Haplotype allelic classes for detecting ongoing positive selection
1 Bioinformatics Program, Department of Biochemistry, Université de Montréal, Montréal, Québec, Canada
2 Research Center, Hôpital Sainte-Justine, Montréal, Québec, Canada
3 Department of Pediatrics, Université de Montréal, Montréal, Québec, Canada H3T 1C8
BMC Bioinformatics 2010, 11:65 doi:10.1186/1471-2105-11-65Published: 28 January 2010
Natural selection eliminates detrimental and favors advantageous phenotypes. This process leaves characteristic signatures in underlying genomic segments that can be recognized through deviations in allelic or haplotypic frequency spectra. To provide an identifiable signature of recent positive selection that can be detected by comparison with the background distribution, we introduced a new way of looking at genomic polymorphisms: haplotype allelic classes.
The model combines segregating sites and haplotypic information in order to reveal useful data characteristics.
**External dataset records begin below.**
-- ==== Sys2Proof/Machine/Dispatch.lean ====
section
/-! DEFINITION. What each command does: one arm per constructor of `Instr`. -/

namespace Sys2Proof.Machine
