/-- O59. Power-on step by step, the resets, and what each failure does. Power-on starts afresh at the rise of
PWR_GOOD_AON and keeps what NVM keeps. The PLL lock completes step 1, a verified boot step 2; rail groups go
on in order, and SD's release completes step 3. A boot with no verified copy and a failed core group end in
BOOT_FAIL; an HBM rail that fails leaves the HBM rails off. A core supply loss, the reset pins, an orderly
power-down, a thermal trip and the end of holdover do what the reset table gives. Basis: derived, R570, R573,
R574, R575, R580, R583, R584, R585, R587, R480, R471. -/
def Obligations.PowerOn : Prop :=
  ∀ s : State,
    (s.pkg.pgAon = true → Completes .pwrGoodAonRise s s) ∧
    (s.pkg.pgAon = false → Completes .pwrGoodAonFall s s) ∧
    (∀ (c : Instr) rise, (c = .pwrGoodAonRise ∧ rise = true) ∨ (c = .pwrGoodAonFall ∧ rise = false) → s.pkg.pgAon = !rise →
      Effect c s (fun u => u.pkg.pgAon = rise ∧ u.pkg.st = 1 ∧ u.pkg.stepsDone = [] ∧ u.pkg.rails = [] ∧ u.pkg.tripN = true
        ∧ (rise = true → u.pkg.aonAt = s.now) ∧ u.arch.mp = .off ∧ u.arch.cp = .off ∧ u.log.up = false ∧ u.img.st = 0
        ∧ u.jsl.sessions = [] ∧ u.tie.regions = [] ∧ u.fab.inbox = [] ∧ u.wd = s.wd ∧ u.sec.claimed = s.sec.claimed
        ∧ u.sec.enrolled = s.sec.enrolled ∧ u.sec.arb = s.sec.arb ∧ u.img.nvA = s.img.nvA ∧ u.img.nvB = s.img.nvB
        ∧ u.img.nvValid = s.img.nvValid ∧ u.log.nvA = s.log.nvA ∧ u.log.nvB = s.log.nvB ∧ u.log.nvCur = s.log.nvCur
        ∧ u.pkg.lastReset = s.pkg.lastReset)) ∧
    (s.pkg.pgAon = true → s.pkg.rootLock = false → (s.pkg.aValid = true ∨ s.pkg.bValid = true) →
      Effect .rootPllLock s (fun u => u.pkg.rootLock = true ∧ u.pkg.selB = (!s.pkg.aValid) ∧ u.pkg.st = 2 ∧ u.arch.mp = .boot
        ∧ 1 ∈ u.pkg.stepsDone ∧ u.now = s.now)) ∧
    (s.pkg.pgAon = false ∨ s.pkg.rootLock = true ∨ (s.pkg.aValid = false ∧ s.pkg.bValid = false) → Completes .rootPllLock s s) ∧
    (∀ a b : Bool,
      (s.pkg.st ≠ 2 ∨ s.arch.mp ≠ .boot → Completes (.mgmtBootDone a b) s s) ∧
      (s.pkg.st = 2 → s.arch.mp = .boot →
        (a = false → b = false → Completes (.mgmtBootDone a b) s { s with pkg := { s.pkg with st := 6 } }) ∧
        (a = true ∨ b = true → Effect (.mgmtBootDone a b) s (fun u => u.arch.mp = .run ∧ u.pkg.st = 3 ∧ 2 ∈ u.pkg.stepsDone
          ∧ u.pkg.group = 1 ∧ u.pkg.awaited = [4, 5] ∧ u.pkg.groupDeadline = some (s.now + mclk (2 ^ 22))
          ∧ (u.fw 1).inForceB = (if (if (s.fw 1).inForceB then b else a) = true then (s.fw 1).inForceB else !(s.fw 1).inForceB))))) ∧
    (s.groupOn = false → Completes .railGroupPowerGood s s ∧ ∀ r, r < 13 → Completes (.railGroupTimeout r) s s) ∧
    (s.groupOn = true →
      Effect .railGroupPowerGood s (fun u => u.pkg.group = s.nextGroup s.pkg.group ∧ u.pkg.st = 3
        ∧ ∀ r, (s.pkg.awaited.contains r = true → (aget u.pkg.rails r {}).pg = true ∧ (aget u.pkg.rails r {}).off = false)
          ∧ (s.pkg.awaited.contains r = false → aget u.pkg.rails r {} = aget s.pkg.rails r {})) ∧
      (∀ r, r < 13 → s.pkg.awaited.contains r = false → Completes (.railGroupTimeout r) s s) ∧
      (∀ r, r < 13 → s.pkg.awaited.contains r = true → Effect (.railGroupTimeout r) s (fun u =>
        u.now = (match s.pkg.groupDeadline with | some d => max s.now (d + mclk 1) | none => s.now)
        ∧ (s.pkg.group < 4 → u.pkg.st = 6 ∧ u.pkg.group = 0 ∧ ∀ k, k < 13 → (aget u.pkg.rails k {}).off = true)
        ∧ (s.pkg.group = 4 → u.pkg.st = 3 ∧ u.pkg.group = s.nextGroup 4 ∧ (aget u.pkg.rails r {}).off = true ∧ (aget u.pkg.rails r {}).pg = false
            ∧ ∀ k, k ≠ r → s.pkg.awaited.contains k = true → (aget u.pkg.rails k {}).pg = true)
        ∧ (5 ≤ s.pkg.group → u.pkg.st = 3 ∧ u.pkg.skipHbm = true ∧ u.pkg.group = 8
            ∧ ∀ k, 10 ≤ k → k ≤ 12 → (aget u.pkg.rails k {}).off = true)))) ∧
    (∀ w : Word32,
      (¬ (s.pkg.st = 3 ∧ s.pkg.group = 8 ∧ s.pkg.restartAt = none) → Completes (.sdRelease w) s s) ∧
      (s.pkg.st = 3 → s.pkg.group = 8 → s.pkg.restartAt = none → Effect (.sdRelease w) s (fun u => ∃ v : State,
        v.pkg.st = 4 ∧ v.pkg.pgCore = true ∧ v.pkg.coreDeadline = none ∧ 3 ∈ v.pkg.stepsDone ∧ v.arch.cp = .run
        ∧ v.log.up = true ∧ v.wit.sdBoot = w ∧ v.img = s.img
        ∧ (s.img.boot.toNat % 2 = 0 ∨ s.storedImage = none → u = v)
        ∧ (∀ im, s.img.boot.toNat % 2 = 1 → s.storedImage = some im →
            (v.refusalOf im true .stored = none → u = epochWork (applyFull (resolve im {}) .stored v))
            ∧ (∀ c, v.refusalOf im true .stored = some c → u.img = { s.img with cause := c.1 } ∧ u.pkg = v.pkg))))) ∧
    ((s.pkg.coreDeadline = none ∨ s.pkg.st ≠ 3 → Completes .pwrGoodCoreTimeout s s) ∧
      (∀ d, s.pkg.coreDeadline = some d → s.pkg.st = 3 → Effect .pwrGoodCoreTimeout s (fun u =>
        u.now = max s.now (d + mclk 1) ∧ u.pkg.st = 6 ∧ ∀ k, k < 13 → (aget u.pkg.rails k {}).off = true))) ∧
    ((s.pkg.pgCore = false → Completes .pwrGoodCoreFall s s) ∧
      (s.pkg.pgCore = true → s.pkg.st = 4 → Effect .pwrGoodCoreFall s (fun u => u.pkg.pgCore = false ∧ u.pkg.lastReset = 3
        ∧ u.pkg.st = 3 ∧ u.pkg.group = 1 ∧ u.arch.cp = .off ∧ u.arch.mp = s.arch.mp ∧ u.jsl.sessions = [] ∧ u.wd = s.wd
        ∧ u.img.nvA = s.img.nvA ∧ u.img.nvB = s.img.nvB))) ∧
    ((s.pkg.resetN = false → Completes .resetNFall s s) ∧
      (s.pkg.resetN = true → s.pkg.pgAon = true → s.pkg.tripN = true → Effect .resetNFall s (fun u =>
        u.pkg.resetN = false ∧ u.pkg.st = 1 ∧ u.pkg.lastReset = 1 ∧ u.pkg.rails = [] ∧ u.arch.mp = .off ∧ u.arch.cp = .off
        ∧ u.wd = s.wd ∧ u.img.nvA = s.img.nvA ∧ u.log.nvA = s.log.nvA ∧ 2 ∉ u.pkg.stepsDone
        ∧ (1 ∈ u.pkg.stepsDone ↔ 1 ∈ s.pkg.stepsDone))) ∧
      (s.pkg.resetN = true → Completes .resetNRise s s) ∧
      (s.pkg.resetN = false → s.pkg.restartAt = some 2 → s.pkg.tripN = true → Completes .resetNRise s { s with
        pkg := { s.pkg with resetN := true, st := 2, restartAt := none }, arch := { s.arch with mp := .boot } })) ∧
    ((s.pkg.warmN = false → Completes .warmResetNFall s s) ∧
      (s.pkg.warmN = true → s.pkg.resetN = false ∨ s.pkg.group ≠ 8 →
        Completes .warmResetNFall s { s with pkg := { s.pkg with warmN := false } }) ∧
      (s.pkg.warmN = true → s.pkg.resetN = true → s.pkg.group = 8 → Effect .warmResetNFall s (fun u =>
        u.pkg.warmN = false ∧ u.pkg.st = 3 ∧ u.pkg.lastReset = 2 ∧ u.pkg.rails = s.pkg.rails ∧ u.pkg.group = 8
        ∧ u.arch.mp = s.arch.mp ∧ u.arch.cp = .off ∧ u.jsl.sessions = [] ∧ u.wd = s.wd ∧ 3 ∉ u.pkg.stepsDone
        ∧ (2 ∈ u.pkg.stepsDone ↔ 2 ∈ s.pkg.stepsDone))) ∧
      (s.pkg.warmN = true → Completes .warmResetNRise s s) ∧
      (s.pkg.warmN = false → s.pkg.restartAt = some 3 → s.pkg.group = 8 → Completes .warmResetNRise s { s with
        pkg := { s.pkg with warmN := true, restartAt := none } })) ∧
    (∀ who : Who, who.wf = true → s.csrGate who 0x0010004 true = none →
      ((∀ i, who ≠ .operator i) → Completes (.orderlyPowerDown who) s (answerCsr who 0x0010004 .denied 0 s)) ∧
      (∀ i, who = .operator i → s.pkg.st ≠ 4 → Completes (.orderlyPowerDown who) s (answerCsr who 0x0010004 .ok 0 s)) ∧
      (∀ i, who = .operator i → s.pkg.st = 4 → Effect (.orderlyPowerDown who) s (fun u =>
        u.pkg.st = 0 ∧ (∀ k, k < 13 → (aget u.pkg.rails k {}).off = true) ∧ u.jsl.sessions = [] ∧ u.arch.cp = .off
        ∧ u.log.nvCur ≠ none ∧ ∃ f : TapFrame, f.kind = 4 ∧ .tap f ∈ u.out))) ∧
    ((s.pkg.pgAon = false ∨ s.pkg.tripN = false → Completes .thermalTrip s s) ∧
      (s.pkg.pgAon = true → s.pkg.tripN = true → Effect .thermalTrip s (fun u => u.pkg.tripN = false ∧ u.pkg.lastReset = 6
        ∧ u.pkg.st = 1 ∧ u.pkg.restartAt = none ∧ (∀ k, k < 13 → (aget u.pkg.rails k {}).off = true) ∧ u.arch.cp = .off
        ∧ u.wd = s.wd))) ∧
    ((s.pkg.holdoverAt = none → Completes .holdoverTimeout s s) ∧
      (∀ t, s.pkg.holdoverAt = some t → Effect .holdoverTimeout s (fun u => u.now = max s.now (t + mclk (2 ^ 28) + mclk 1)
        ∧ u.pkg.lastReset = 5 ∧ u.pkg.holdover = false ∧ u.pkg.holdoverAt = none ∧ u.arch.cp = .off
        ∧ u.pkg.st = (if s.pkg.pgCore = true then 1 else 3))))

/-- O60. Rail polls, the power cap, thermal skips, references, load warnings and the sideband. A poll stores each
answered rail's reading, counts each unanswered one and integrates the power; a fault of a core regulator is a
power loss. The cap moves by 1 in 64ths with the package power, at most 56. A die at 100 degrees skips at
least half; steps move the fraction by 1. A lost reference moves the PLL to the other input or into holdover.
The I3C target returns words the board management controller may read and advances its pointer by 4. Basis:
derived, R498, R569, R571, R572, R575, R576, R579, R583, R30, R31, R497. -/
def Obligations.PackageControl : Prop :=
  ∀ s : State,
    (∀ l : List RailReading, (∀ x ∈ l, x.rail < 13) →
      (s.arch.mp ≠ .run ∨ s.pkg.st < 2 ∨ 4 < s.pkg.st → Completes (.pmbusPoll l) s s) ∧
      (s.arch.mp = .run → 2 ≤ s.pkg.st → s.pkg.st ≤ 4 →
        ((∀ x ∈ l, x.fault = false) → (l.map (·.rail)).Nodup → Effect (.pmbusPoll l) s (fun u =>
          u.now = (s.now / mclk (2 ^ 18) + 1) * mclk (2 ^ 18)
          ∧ u.pkg.energyAcc = (s.pkg.energyAcc + u.packagePower * 2 ^ 18) % 250000000
          ∧ (∀ x ∈ l, s.railPresent x.rail = true → x.answered = true → aget u.pkg.rails x.rail {} =
              { mv := x.mv % 4096, iout := x.amps4 % 4096, watts := x.watts % 65536, pg := x.powerGood, ocWarn := x.ocWarn,
                otWarn := x.otWarn, fault := false, off := (aget s.pkg.rails x.rail {}).off })
          ∧ (∀ r, (∀ x ∈ l, x.rail = r → s.railPresent r = false ∨ x.answered = false) →
              aget u.pkg.rails r {} = aget s.pkg.rails r {}))) ∧
        (∀ x, l = [x] → s.railPresent x.rail = true → x.answered = false → Effect (.pmbusPoll l) s (fun u =>
          u.satVal satPmcPmbus = satAdd (satWidth satPmcPmbus) (s.satVal satPmcPmbus) 1)) ∧
        (∀ x, l = [x] → 4 ≤ x.rail → x.rail < 10 → s.railPresent x.rail = true → x.answered = true → x.fault = true →
          (aget s.pkg.rails x.rail {}).fault = false → Effect (.pmbusPoll l) s (fun u => u.pkg.lastReset = 4 ∧ u.arch.cp = .off
            ∧ (s.pkg.pgCore = true → u.pkg.st = 1 ∧ ∀ k, k < 13 → (aget u.pkg.rails k {}).off = true))))) ∧
    ((s.arch.mp ≠ .run → Completes .powerCapUpdate s s) ∧
      (s.arch.mp = .run → Effect .powerCapUpdate s (fun u => s.now ≤ u.now ∧ u.now < s.now + mclk (2 ^ 18)
        ∧ u.now % mclk (2 ^ 18) = 0 ∧ u = { carry u.now s with pkg := { s.pkg with cap := u.pkg.cap } }
        ∧ (s.pkgLimit < s.packagePower → u.pkg.cap = min 56 (s.pkg.cap + 1))
        ∧ (s.packagePower * 100 < s.pkgLimit * 95 → u.pkg.cap = s.pkg.cap - 1)
        ∧ (s.packagePower ≤ s.pkgLimit → s.pkgLimit * 95 ≤ s.packagePower * 100 → u.pkg.cap = s.pkg.cap)))) ∧
    (∀ (who : Who) (v : Word32), who.wf = true → s.csrGate who 0x0060300 true = none →
      ∀ n, n = v.toNat % 4096 →
      (400 ≤ n → n ≤ s.variant.maxPower → Effect (.pkgLimitWrite who v) s (fun u => u.pkgLimit = n
        ∧ u.pkg = { s.pkg with limit := some n } ∧ u.out = s.out ++ [.csr who 0x0060300 .ok 0])) ∧
      (n < 400 ∨ s.variant.maxPower < n → Completes (.pkgLimitWrite who v) s (answerCsr who 0x0060300 .ok 0 s))) ∧
    (∀ d t per, d < 11 → t < 256 → per = (if 5 ≤ d ∧ d ≤ 8 then aclk else sclk) →
      (s.dieFitted d = false → Completes (.thermalSensorRead d t) s s ∧ Completes (.thermalSkipStep d) s s) ∧
      (s.dieFitted d = true →
        Effect (.thermalSensorRead d t) s (fun u => u.now = (s.now / per (2 ^ 12) + 1) * per (2 ^ 12)
          ∧ aget u.pkg.therm d {} = { valid := true, temp := t, skip :=
              (if 100 ≤ t then max 32 (aget s.pkg.therm d {}).skip else (aget s.pkg.therm d {}).skip) }
          ∧ ∀ k, k ≠ d → aget u.pkg.therm k {} = aget s.pkg.therm k {}) ∧
        ((aget s.pkg.therm d {}).valid = false → Completes (.thermalSkipStep d) s s) ∧
        ((aget s.pkg.therm d {}).valid = true → Effect (.thermalSkipStep d) s (fun u =>
          u.now = (s.now / per (2 ^ 16) + 1) * per (2 ^ 16)
          ∧ ∀ k t, k = (aget s.pkg.therm d {}).skip → t = (aget s.pkg.therm d {}).temp →
            (k ≤ 56 → 95 ≤ t → (aget u.pkg.therm d {}).skip = min 56 (k + 1))
            ∧ (t < 94 → (aget u.pkg.therm d {}).skip = k - 1) ∧ (t = 94 → (aget u.pkg.therm d {}).skip = k))))) ∧
    (∀ (b : Bool) (valid other : Bool), valid = (if b then s.pkg.bValid else s.pkg.aValid) →
      other = (if b then s.pkg.aValid else s.pkg.bValid) →
      (s.pkg.pgAon = false → Completes (.refclkInvalid b) s s ∧ Completes (.refclkValid b) s s) ∧
      (s.pkg.pgAon = true →
        (valid = false → Completes (.refclkInvalid b) s s) ∧
        (valid = true → Effect (.refclkInvalid b) s (fun u =>
          (if b then u.pkg.bValid else u.pkg.aValid) = false ∧ (if b then u.pkg.aValid else u.pkg.bValid) = other
          ∧ (s.pkg.rootLock = false ∨ s.pkg.selB ≠ b → u.pkg.selB = s.pkg.selB ∧ u.pkg.holdover = s.pkg.holdover)
          ∧ (s.pkg.rootLock = true → s.pkg.selB = b →
              (other = true → u.pkg.selB = (!b) ∧ u.pkg.holdover = s.pkg.holdover)
              ∧ (other = false → u.pkg.selB = b ∧ u.pkg.holdover = true ∧ u.pkg.holdoverAt = some s.now)))) ∧
        Effect (.refclkValid b) s (fun u => (if b then u.pkg.bValid else u.pkg.aValid) = true
          ∧ (s.pkg.holdover = false → u.pkg.selB = s.pkg.selB)
          ∧ (s.pkg.holdover = true → s.pkg.holdoverAt ≠ none → u.pkg.selB = b ∧ u.pkg.holdover = false)))) ∧
    (∀ r, r = aget s.arrs.ramp 4 {} →
      (∀ w, r.warnAt = some w → r.highAt = none → Effect .sdLoadRelease s (fun u => u.now = max s.now (w + sclk 3000)
        ∧ (aget u.arrs.ramp 4 {}).held = [] ∧ (aget u.arrs.ramp 4 {}).highAt = some (u.now + sclk (2 ^ 13)))) ∧
      (r.warnAt = none ∨ r.highAt ≠ none → Completes .sdLoadRelease s s)) ∧
    (∀ b, b < 5 → Effect (.loadWarnNHigh b) s (fun u =>
      (∀ k, k % 8 ≠ b → aget u.arrs.ramp k {} = aget s.arrs.ramp k {})
      ∧ ((∀ p ∈ s.arrs.ramp, p.1 % 8 = b → (aget s.arrs.ramp p.1 {}).highAt ≠ none ∧ (aget s.arrs.ramp p.1 {}).held = []) →
          ∀ k, k % 8 = b → (aget u.arrs.ramp k {}).warnAt = none ∧ (aget u.arrs.ramp k {}).highAt = none))) ∧
    (∀ p : BitVec 40,
      (s.arch.mp = .run → Completes (.i3cPrivateWrite p) s { s with pkg := { s.pkg with i3cPtr := p.toNat } }) ∧
      (s.arch.mp ≠ .run → Completes (.i3cPrivateWrite p) s s)) ∧
    (∀ n, n < 65536 →
      (s.arch.mp ≠ .run → Completes (.i3cPrivateRead n) s s) ∧
      (∀ l v, s.arch.mp = .run → i3cWords n [] s = (l, v) → Completes (.i3cPrivateRead n) s { v with out := v.out ++ [.i3c l] })) ∧
    (∀ n l, i3cWords 0 l s = (l, s) ∧
      (s.csrGate .bmc s.pkg.i3cPtr false ≠ none → i3cWords n l s = (l, s)) ∧
      (∀ w v, s.csrGate .bmc s.pkg.i3cPtr false = none → readRegister .bmc s.pkg.i3cPtr s = (w, v) →
        i3cWords (n + 1) l s = i3cWords n (l ++ [BitVec.ofNat 32 w])
          { v with pkg := { v.pkg with i3cPtr := (v.pkg.i3cPtr + 4) % 2 ^ 40 } })) ∧
    Completes .ownClaimNRelease s { s with sec := { s.sec with claimPin := false } } ∧
    (∀ l : List Nat,
      (s.confAny = false ∨ s.arch.mp ≠ .run → Completes (.secUtilPublish l) s s) ∧
      (s.confAny = true → s.arch.mp = .run → Effect (.secUtilPublish l) s (fun u =>
        u.now = (s.now / mclk (2 ^ 28) + 1) * mclk (2 ^ 28) ∧ u.sec.util.length = 8
        ∧ (∀ i, i < 8 → u.sec.util.getD i 0 = min 8 (l.getD i 0)) ∧ u.pkg = s.pkg))) ∧
    (∀ c, c < 256 →
      (c ≤ 1 ∨ s.sec.tapFull = true → Completes (.tapInstruction c) s { s with sec := { s.sec with tapIr := c } }) ∧
      (1 < c → s.sec.tapFull = false → Completes (.tapInstruction c) s s))
end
We developed a summary statistic, Svd, to compare the distribution of the haplotypes carrying the selected allele with the distribution of the remaining ones. Coalescence simulations are used to study the distributions under standard population models assuming neutrality, demographic scenarios and selection models. To test, in practice, haplotype allelic class performance and the derived statistic in capturing deviation from neutrality due to positive selection, we analyzed haplotypic variation in detail in the locus of lactase persistence in the three HapMap Phase II populations.
We showed that the Svd statistic is less sensitive than other tests to confounding factors such as demography or recombination. Our approach succeeds in identifying candidate loci, such as the lactase-persistence locus, as targets of strong positive selection and provides a new tool complementary to other tests to study natural selection in genomic data.